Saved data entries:
/-! ## POP -/

theorem StackField.reg_eq_AF {rr : StackField} : rr.reg = .AF ↔ rr = .AF := by cases rr <;> decide

theorem StackField.F_not_mem_halves {rr : StackField} (h : rr ≠ .AF) : .F ∉ rr.reg.halves := by
  cases rr with
  | AF => exact absurd rfl h
  | BC | DE | HL => decide

/-- POP writes the halves of its pair, and SP (R135, R136). -/
theorem leaves_popPair (rr : StackField) (s : State) : Leaves rr.reg.halves true false false s (popPair rr s) := by
  have h : Keeps (.pop rr) s := run_leaves _ s nofun nofun
  cases rr <;> exact h

/-- The SP that POP leaves (R48). -/
theorem sp_popPair (rr : StackField) (s : State) : (popPair rr s).sp = s.sp + 2 := by
  cases rr <;> exact s.pop16_snd_sp

/-- The pair that POP leaves, but for AF: the word popped (R135). -/
theorem get16_popPair {rr : StackField} (h : rr ≠ .AF) (s : State) :
    (popPair rr s).get16 rr.reg = s.read (s.sp + 1) ++ s.read s.sp := by
  rw [popPair, State.get16_set16_same, if_neg (mt StackField.reg_eq_AF.1 h)]
  exact s.pop16_fst

/-- The mask on F leaves the four flags (R12, R136). -/
theorem getLsbD_mask (v : Byte) (x : Flag) : (v &&& 0xF0).getLsbD x.bit = v.getLsbD x.bit := by
  cases x <;> revert v <;> decide

/-- The mask changes nothing where bits 3 to 0 are clear (R12). -/
theorem mask_of_lowNibble {v : Byte} (h : v &&& 0x0F = 0) : v &&& 0xF0 = v := by
  revert v; decide

/-- Each flag after POP AF is its bit of the low byte popped (R136; D25). -/
theorem getFlag_popPair_AF (s : State) (x : Flag) : (popPair .AF s).getFlag x = (s.read s.sp).getLsbD x.bit := by
  rw [popPair_AF_eq]
  exact getLsbD_mask _ x

/-- The low byte of AF is F (R11). -/
theorem lo_get16_AF (s : State) : lo (s.get16 .AF) = s.f := lo_word s.a s.f

/-- Writing a state's own AF into one with the same registers changes none of them where `F[3:0] = 0` (R12). -/
theorem sameRegs_set16_AF {s t : State} (h : SameRegs [] s t) (hf : s.f &&& 0x0F = 0) :
    SameRegs [] s (t.set16 .AF (s.get16 .AF)) := by
  intro r hr
  cases r with
  | A => exact hi_word s.a s.f
  | F =>
    rw [State.set16, State.get8_set8_same, if_pos rfl, lo_get16_AF]
    exact mask_of_lowNibble hf
  | B | C | D | E | H | L => exact h _ hr

/-- POP AF after PUSH AF, where both stack addresses are in VRAM or WRAM: AF is written back (R47, R48). -/
theorem popPair_pushPair_AF {s : State} (hhi : region (s.sp - 1) = .vram ∨ region (s.sp - 1) = .wram)
    (hlo : region (s.sp - 2) = .vram ∨ region (s.sp - 2) = .wram) :
    popPair .AF (pushPair .AF s) = (s.push16 (s.get16 .AF)).pop16.2.set16 .AF (s.get16 .AF) := by
  obtain ⟨-, -, hround⟩ := stackRoundTrip
  exact congrArg (State.set16 _ .AF) ((hround s (s.get16 .AF)).2 hhi hlo)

_What is expected_
Starting at the line that contains "rw [State.set16, State.get8_set8_same, if_pos", retype every line through the end of the records exactly, and nothing else.

_Your response_
    rw [State.set16, State.get8_set8_same, if_pos rfl, lo_get16_AF]
    exact mask_of_lowNibble hf
  | B | C | D | E | H | L => exact h _ hr

/-- POP AF after PUSH AF, where both stack addresses are in VRAM or WRAM: AF is written back (R47, R48). -/
theorem popPair_pushPair_AF {s : State} (hhi : region (s.sp - 1) = .vram ∨ region (s.sp - 1) = .wram)
    (hlo : region (s.sp - 2) = .vram ∨ region (s.sp - 2) = .wram) :
    popPair .AF (pushPair .AF s) = (s.push16 (s.get16 .AF)).pop16.2.set16 .AF (s.get16 .AF) := by
  obtain ⟨-, -, hround⟩ := stackRoundTrip
  exact congrArg (State.set16 _ .AF) ((hround s (s.get16 .AF)).2 hhi hlo)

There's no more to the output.